Publié le Mercredi 2 juillet 2025 à 10h57.

Émancipation sociale et psychiatrie émancipatrice

Sous la direction du Pr Antoine Porrot, la psychiatrie coloniale en Algérie est au service de la domination coloniale. Selon Porrot, « l’indigène nord-africain » est un être « primitif », sans cortex préfrontal, et donc « sans morale, ni intelligence abstraite, ni personnalité ». Fanon critique cette psychiatrie, qu’il considère comme un instrument de répression, expliquant que la criminalité et l’agressivité des coloniséEs sont des produits directs de la situation coloniale, et non le fruit d’une nature « raciale » inférieure.

Pour Fanon, la pathologie mentale du colonisé est indissociable des conditions sociales imposées par le colonialisme. Comme il l’écrit dans les Damnés de la terre : « la criminalité de l’Algérien, son impulsivité, la violence de ses meurtres ne sont donc pas la conséquence d’une organisation du système nerveux ni d’une originalité caractérielle, mais le produit direct de la situation coloniale ».

Fanon, tout en dénonçant la domination coloniale, met en place des solutions concrètes pour traiter les troubles psychiques engendrés par cette oppression. En Tunisie, où il s’installe après son expulsion d’Algérie, il ouvre à l’hôpital Charles-Nicolle un hôpital de jour, une initiative révolutionnaire à l’époque. L’hôpital de jour permet un diagnostic et un traitement précoces, tout en évitant l’internement et en préservant le plus possible la vie sociale du malade.

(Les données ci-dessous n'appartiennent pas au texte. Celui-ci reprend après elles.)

-- ==== Sys2Proof/Laws/State.lean ====
section
/-! SUPPORT. The fields of State after each basic update: every one but the field the update is for is as before. -/

namespace Sys2Proof.Machine

/-! setPort -/

@[simp] theorem setPort_time (s : State) (p : Nat) (v : Port) : (setPort s p v).time = s.time := rfl
@[simp] theorem setPort_line (s : State) (p : Nat) (v : Port) : (setPort s p v).line = s.line := rfl
@[simp] theorem setPort_pulse (s : State) (p : Nat) (v : Port) : (setPort s p v).pulse = s.pulse := rfl
@[simp] theorem setPort_lanes (s : State) (p : Nat) (v : Port) : (setPort s p v).lanes = s.lanes := rfl
@[simp] theorem setPort_axes (s : State) (p : Nat) (v : Port) : (setPort s p v).axes = s.axes := rfl
@[simp] theorem setPort_digests (s : State) (p : Nat) (v : Port) : (setPort s p v).digests = s.digests := rfl
@[simp] theorem setPort_image (s : State) (p : Nat) (v : Port) : (setPort s p v).image = s.image := rfl
@[simp] theorem setPort_reflex (s : State) (p : Nat) (v : Port) : (setPort s p v).reflex = s.reflex := rfl
@[simp] theorem setPort_traffic (s : State) (p : Nat) (v : Port) : (setPort s p v).traffic = s.traffic := rfl
@[simp] theorem setPort_ddr (s : State) (p : Nat) (v : Port) : (setPort s p v).ddr = s.ddr := rfl
@[simp] theorem setPort_ddrc (s : State) (p : Nat) (v : Port) : (setPort s p v).ddrc = s.ddrc := rfl
@[simp] theorem setPort_chans (s : State) (p : Nat) (v : Port) : (setPort s p v).chans = s.chans := rfl
@[simp] theorem setPort_rings (s : State) (p : Nat) (v : Port) : (setPort s p v).rings = s.rings := rfl
@[simp] theorem setPort_mdies (s : State) (p : Nat) (v : Port) : (setPort s p v).mdies = s.mdies := rfl
@[simp] theorem setPort_twin (s : State) (p : Nat) (v : Port) : (setPort s p v).twin = s.twin := rfl
@[simp] theorem setPort_mirror (s : State) (p : Nat) (v : Port) : (setPort s p v).mirror = s.mirror := rfl
@[simp] theorem setPort_hlinks (s : State) (p : Nat) (v : Port) : (setPort s p v).hlinks = s.hlinks := rfl
@[simp] theorem setPort_sys (s : State) (p : Nat) (v : Port) : (setPort s p v).sys = s.sys := rfl
@[simp] theorem setPort_fifo (s : State) (p : Nat) (v : Port) : (setPort s p v).fifo = s.fifo := rfl
@[simp] theorem setPort_mgmtQ (s : State) (p : Nat) (v : Port) : (setPort s p v).mgmtQ = s.mgmtQ := rfl
@[simp] theorem setPort_hyithQ (s : State) (p : Nat) (v : Port) : (setPort s p v).hyithQ = s.hyithQ := rfl
@[simp] theorem setPort_relayed (s : State) (p : Nat) (v : Port) : (setPort s p v).relayed = s.relayed := rfl
@[simp] theorem setPort_txns (s : State) (p : Nat) (v : Port) : (setPort s p v).txns = s.txns := rfl
@[simp] theorem setPort_faults (s : State) (p : Nat) (v : Port) : (setPort s p v).faults = s.faults := rfl
@[simp] theorem setPort_vecs (s : State) (p : Nat) (v : Port) : (setPort s p v).vecs = s.vecs := rfl
@[simp] theorem setPort_rails (s : State) (p : Nat) (v : Port) : (setPort s p v).rails = s.rails := rfl
@[simp] theorem setPort_faultPend (s : State) (p : Nat) (v : Port) : (setPort s p v).faultPend = s.faultPend := rfl
@[simp] theorem setPort_safety (s : State) (p : Nat) (v : Port) : (setPort s p v).safety = s.safety := rfl
@[simp] theorem setPort_clock (s : State) (p : Nat) (v : Port) : (setPort s p v).clock = s.clock := rfl
@[simp] theorem setPort_trimRun (s : State) (p : Nat) (v : Port) : (setPort s p v).trimRun = s.trimRun := rfl
@[simp] theorem setPort_power (s : State) (p : Nat) (v : Port) : (setPort s p v).power = s.power := rfl
@[simp] theorem setPort_otp (s : State) (p : Nat) (v : Port) : (setPort s p v).otp = s.otp := rfl
@[simp] theorem setPort_sec (s : State) (p : Nat) (v : Port) : (setPort s p v).sec = s.sec := rfl
@[simp] theorem setPort_trace (s : State) (p : Nat) (v : Port) : (setPort s p v).trace = s.trace := rfl
@[simp] theorem setPort_arch (s : State) (p : Nat) (v : Port) : (setPort s p v).arch = s.arch := rfl
@[simp] theorem setPort_tap (s : State) (p : Nat) (v : Port) : (setPort s p v).tap = s.tap := rfl
@[simp] theorem setPort_pins (s : State) (p : Nat) (v : Port) : (setPort s p v).pins = s.pins := rfl
@[simp] theorem setPort_pcie (s : State) (p : Nat) (v : Port) : (setPort s p v).pcie = s.pcie := rfl
@[simp] theorem setPort_regs (s : State) (p : Nat) (v : Port) : (setPort s p v).regs = s.regs := rfl
@[simp] theorem setPort_hiLatch (s : State) (p : Nat) (v : Port) : (setPort s p v).hiLatch = s.hiLatch := rfl
@[simp] theorem setPort_free (s : State) (p : Nat) (v : Port) : (setPort s p v).free = s.free := rfl
@[simp] theorem setPort_pending (s : State) (p : Nat) (v : Port) : (setPort s p v).pending = s.pending := rfl
@[simp] theorem setPort_fresh (s : State) (p : Nat) (v : Port) : (setPort s p v).fresh = s.fresh := rfl
@[simp] theorem setPort_served (s : State) (p : Nat) (v : Port) : (setPort s p v).served = s.served := rfl
@[simp] theorem setPort_out (s : State) (p : Nat) (v : Port) : (setPort s p v).out = s.out := rfl

/-! modPort -/

@[simp] theorem modPort_time (s : State) (p : Nat) (f : Port → Port) : (modPort s p f).time = s.time := rfl
@[simp] theorem modPort_line (s : State) (p : Nat) (f : Port → Port) : (modPort s p f).line = s.line := rfl
@[simp] theorem modPort_pulse (s : State) (p : Nat) (f : Port → Port) : (modPort s p f).pulse = s.pulse := rfl
@[simp] theorem modPort_lanes (s : State) (p : Nat) (f : Port → Port) : (modPort s p f).lanes = s.lanes := rfl
@[simp] theorem modPort_axes (s : State) (p : Nat) (f : Port → Port) : (modPort s p f).axes = s.axes := rfl
@[simp] theorem modPort_digests (s : State) (p : Nat) (f : Port → Port) : (modPort s p f).digests = s.digests := rfl
@[simp] theorem modPort_image (s : State) (p : Nat) (f : Port → Port) : (modPort s p f).image = s.image := rfl
@[simp] theorem modPort_reflex (s : State) (p : Nat) (f : Port → Port) : (modPort s p f).reflex = s.reflex := rfl
@[simp] theorem modPort_traffic (s : State) (p : Nat) (f : Port → Port) : (modPort s p f).traffic = s.traffic := rfl
@[simp] theorem modPort_ddr (s : State) (p : Nat) (f : Port → Port) : (modPort s p f).ddr = s.ddr := rfl
@[simp] theorem modPort_ddrc (s : State) (p : Nat) (f : Port → Port) : (modPort s p f).ddrc = s.ddrc := rfl
@[simp] theorem modPort_chans (s : State) (p : Nat) (f : Port → Port) : (modPort s p f).chans = s.chans := rfl
@[simp] theorem modPort_rings (s : State) (p : Nat) (f : Port → Port) : (modPort s p f).rings = s.rings := rfl
@[simp] theorem modPort_mdies (s : State) (p : Nat) (f : Port → Port) : (modPort s p f).mdies = s.mdies := rfl
@[simp] theorem modPort_twin (s : State) (p : Nat) (f : Port → Port) : (modPort s p f).twin = s.twin := rfl
@[simp] theorem modPort_mirror (s : State) (p : Nat) (f : Port → Port) : (modPort s p f).mirror = s.mirror := rfl
@[simp] theorem modPort_hlinks (s : State) (p : Nat) (f : Port → Port) : (modPort s p f).hlinks = s.hlinks := rfl
@[simp] theorem modPort_sys (s : State) (p : Nat) (f : Port → Port) : (modPort s p f).sys = s.sys := rfl
@[simp] theorem modPort_fifo (s : State) (p : Nat) (f : Port → Port) : (modPort s p f).fifo = s.fifo := rfl
@[simp] theorem modPort_mgmtQ (s : State) (p : Nat) (f : Port → Port) : (modPort s p f).mgmtQ = s.mgmtQ := rfl
@[simp] theorem modPort_hyithQ (s : State) (p : Nat) (f : Port → Port) : (modPort s p f).hyithQ = s.hyithQ := rfl
@[simp] theorem modPort_relayed (s : State) (p : Nat) (f : Port → Port) : (modPort s p f).relayed = s.relayed := rfl
@[simp] theorem modPort_txns (s : State) (p : Nat) (f : Port → Port) : (modPort s p f).txns = s.txns := rfl
@[simp] theorem modPort_faults (s : State) (p : Nat) (f : Port → Port) : (modPort s p f).faults = s.faults := rfl
@[simp] theorem modPort_vecs (s : State) (p : Nat) (f : Port → Port) : (modPort s p f).vecs = s.vecs := rfl
@[simp] theorem modPort_rails (s : State) (p : Nat) (f : Port → Port) : (modPort s p f).rails = s.rails := rfl
@[simp] theorem modPort_faultPend (s : State) (p : Nat) (f : Port → Port) : (modPort s p f).faultPend = s.faultPend := rfl
@[simp] theorem modPort_safety (s : State) (p : Nat) (f : Port → Port) : (modPort s p f).safety = s.safety := rfl
@[simp] theorem modPort_clock (s : State) (p : Nat) (f : Port → Port) : (modPort s p f).clock = s.clock := rfl
@[simp] theorem modPort_trimRun (s : State) (p : Nat) (f : Port → Port) : (modPort s p f).trimRun = s.trimRun := rfl
@[simp] theorem modPort_power (s : State) (p : Nat) (f : Port → Port) : (modPort s p f).power = s.power := rfl
@[simp] theorem modPort_otp (s : State) (p : Nat) (f : Port → Port) : (modPort s p f).otp = s.otp := rfl
@[simp] theorem modPort_sec (s : State) (p : Nat) (f : Port → Port) : (modPort s p f).sec = s.sec := rfl
@[simp] theorem modPort_trace (s : State) (p : Nat) (f : Port → Port) : (modPort s p f).trace = s.trace := rfl
@[simp] theorem modPort_arch (s : State) (p : Nat) (f : Port → Port) : (modPort s p f).arch = s.arch := rfl
@[simp] theorem modPort_tap (s : State) (p : Nat) (f : Port → Port) : (modPort s p f).tap = s.tap := rfl
@[simp] theorem modPort_pins (s : State) (p : Nat) (f : Port → Port) : (modPort s p f).pins = s.pins := rfl
@[simp] theorem modPort_pcie (s : State) (p : Nat) (f : Port → Port) : (modPort s p f).pcie = s.pcie := rfl
@[simp] theorem modPort_regs (s : State) (p : Nat) (f : Port → Port) : (modPort s p f).regs = s.regs := rfl
@[simp] theorem modPort_hiLatch (s : State) (p : Nat) (f : Port → Port) : (modPort s p f).hiLatch = s.hiLatch := rfl
@[simp] theorem modPort_free (s : State) (p : Nat) (f : Port → Port) : (modPort s p f).free = s.free := rfl
@[simp] theorem modPort_pending (s : State) (p : Nat) (f : Port → Port) : (modPort s p f).pending = s.pending := rfl
@[simp] theorem modPort_fresh (s : State) (p : Nat) (f : Port → Port) : (modPort s p f).fresh = s.fresh := rfl
@[simp] theorem modPort_served (s : State) (p : Nat) (f : Port → Port) : (modPort s p f).served = s.served := rfl
@[simp] theorem modPort_out (s : State) (p : Nat) (f : Port → Port) : (modPort s p f).out = s.out := rfl

/-! setAxis -/

@[simp] theorem setAxis_time (s : State) (a : Nat) (v : Axis) : (setAxis s a v).time = s.time := rfl
@[simp] theorem setAxis_line (s : State) (a : Nat) (v : Axis) : (setAxis s a v).line = s.line := rfl
@[simp] theorem setAxis_pulse (s : State) (a : Nat) (v : Axis) : (setAxis s a v).pulse = s.pulse := rfl
@[simp] theorem setAxis_ports (s : State) (a : Nat) (v : Axis) : (setAxis s a v).ports = s.ports := rfl
@[simp] theorem setAxis_lanes (s : State) (a : Nat) (v : Axis) : (setAxis s a v).lanes = s.lanes := rfl
@[simp] theorem setAxis_digests (s : State) (a : Nat) (v : Axis) : (setAxis s a v).digests = s.digests := rfl
@[simp] theorem setAxis_image (s : State) (a : Nat) (v : Axis) : (setAxis s a v).image = s.image := rfl
@[simp] theorem setAxis_reflex (s : State) (a : Nat) (v : Axis) : (setAxis s a v).reflex = s.reflex := rfl
@[simp] theorem setAxis_traffic (s : State) (a : Nat) (v : Axis) : (setAxis s a v).traffic = s.traffic := rfl
@[simp] theorem setAxis_ddr (s : State) (a : Nat) (v : Axis) : (setAxis s a v).ddr = s.ddr := rfl
@[simp] theorem setAxis_ddrc (s : State) (a : Nat) (v : Axis) : (setAxis s a v).ddrc = s.ddrc := rfl
@[simp] theorem setAxis_chans (s : State) (a : Nat) (v : Axis) : (setAxis s a v).chans = s.chans := rfl
@[simp] theorem setAxis_rings (s : State) (a : Nat) (v : Axis) : (setAxis s a v).rings = s.rings := rfl
@[simp] theorem setAxis_mdies (s : State) (a : Nat) (v : Axis) : (setAxis s a v).mdies = s.mdies := rfl
@[simp] theorem setAxis_twin (s : State) (a : Nat) (v : Axis) : (setAxis s a v).twin = s.twin := rfl
@[simp] theorem setAxis_mirror (s : State) (a : Nat) (v : Axis) : (setAxis s a v).mirror = s.mirror := rfl
@[simp] theorem setAxis_hlinks (s : State) (a : Nat) (v : Axis) : (setAxis s a v).hlinks = s.hlinks := rfl
@[simp] theorem setAxis_sys (s : State) (a : Nat) (v : Axis) : (setAxis s a v).sys = s.sys := rfl
@[simp] theorem setAxis_fifo (s : State) (a : Nat) (v : Axis) : (setAxis s a v).fifo = s.fifo := rfl
@[simp] theorem setAxis_mgmtQ (s : State) (a : Nat) (v : Axis) : (setAxis s a v).mgmtQ = s.mgmtQ := rfl
@[simp] theorem setAxis_hyithQ (s : State) (a : Nat) (v : Axis) : (setAxis s a v).hyithQ = s.hyithQ := rfl
@[simp] theorem setAxis_relayed (s : State) (a : Nat) (v : Axis) : (setAxis s a v).relayed = s.relayed := rfl
@[simp] theorem setAxis_txns (s : State) (a : Nat) (v : Axis) : (setAxis s a v).txns = s.txns := rfl
@[simp] theorem setAxis_faults (s : State) (a : Nat) (v : Axis) : (setAxis s a v).faults = s.faults := rfl
@[simp] theorem setAxis_vecs (s : State) (a : Nat) (v : Axis) : (setAxis s a v).vecs = s.vecs := rfl
@[simp] theorem setAxis_rails (s : State) (a : Nat) (v : Axis) : (setAxis s a v).rails = s.rails := rfl
@[simp] theorem setAxis_faultPend (s : State) (a : Nat) (v : Axis) : (setAxis s a v).faultPend = s.faultPend := rfl
@[simp] theorem setAxis_safety (s : State) (a : Nat) (v : Axis) : (setAxis s a v).safety = s.safety := rfl
@[simp] theorem setAxis_clock (s : State) (a : Nat) (v : Axis) : (setAxis s a v).clock = s.clock := rfl
@[simp] theorem setAxis_trimRun (s : State) (a : Nat) (v : Axis) : (setAxis s a v).trimRun = s.trimRun := rfl
@[simp] theorem setAxis_power (s : State) (a : Nat) (v : Axis) : (setAxis s a v).power = s.power := rfl
@[simp] theorem setAxis_otp (s : State) (a : Nat) (v : Axis) : (setAxis s a v).otp = s.otp := rfl
@[simp] theorem setAxis_sec (s : State) (a : Nat) (v : Axis) : (setAxis s a v).sec = s.sec := rfl
@[simp] theorem setAxis_trace (s : State) (a : Nat) (v : Axis) : (setAxis s a v).trace = s.trace := rfl
@[simp] theorem setAxis_arch (s : State) (a : Nat) (v : Axis) : (setAxis s a v).arch = s.arch := rfl
@[simp] theorem setAxis_tap (s : State) (a : Nat) (v : Axis) : (setAxis s a v).tap = s.tap := rfl
@[simp] theorem setAxis_pins (s : State) (a : Nat) (v : Axis) : (setAxis s a v).pins = s.pins := rfl
@[simp] theorem setAxis_pcie (s : State) (a : Nat) (v : Axis) : (setAxis s a v).pcie = s.pcie := rfl
@[simp] theorem setAxis_regs (s : State) (a : Nat) (v : Axis) : (setAxis s a v).regs = s.regs := rfl
@[simp] theorem setAxis_hiLatch (s : State) (a : Nat) (v : Axis) : (setAxis s a v).hiLatch = s.hiLatch := rfl
@[simp] theorem setAxis_free (s : State) (a : Nat) (v : Axis) : (setAxis s a v).free = s.free := rfl
@[simp] theorem setAxis_pending (s : State) (a : Nat) (v : Axis) : (setAxis s a v).pending = s.pending := rfl
@[simp] theorem setAxis_fresh (s : State) (a : Nat) (v : Axis) : (setAxis s a v).fresh = s.fresh := rfl
@[simp] theorem setAxis_served (s : State) (a : Nat) (v : Axis) : (setAxis s a v).served = s.served := rfl
@[simp] theorem setAxis_out (s : State) (a : Nat) (v : Axis) : (setAxis s a v).out = s.out := rfl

Fanon préconise la multiplication de petits services de psychiatrie rattachés aux hôpitaux généraux, avec une attention particulière à l’hospitalisation de jour. Il insiste sur la nécessité de garantir la liberté des malades et de retirer toute dimension carcérale et coercitive à l’internement.

Une psychiatrie de la dignité, de l’égalité et de la libération

Fanon défend l’idée que l’émancipation des individus, qu’elle soit sociale ou psychiatrique, ne peut être imposée par une autorité extérieure, mais doit résulter de la prise de conscience et de l’action de l’individu lui-même. Pour lui, la psychiatrie émancipatrice est celle qui traite les malades « avec » elleux, et non « contre » elleux. C’est un appel à une psychiatrie de la dignité, de la liberté et de l’égalité, qui reste d’actualité dans un contexte où la psychiatrie tend à se réduire à une « science du cerveau », de plus en plus axée sur les traitements médicamenteux et comportementaux. Les logiques de contrôle, de tri et de punition continuent de dominer nos institutions psychiatriques et la société dans son ensemble.

Les idées de Fanon constituent ainsi un appel à prolonger la lutte pour une psychiatrie respectueuse de la dignité humaine, une psychiatrie de la libération.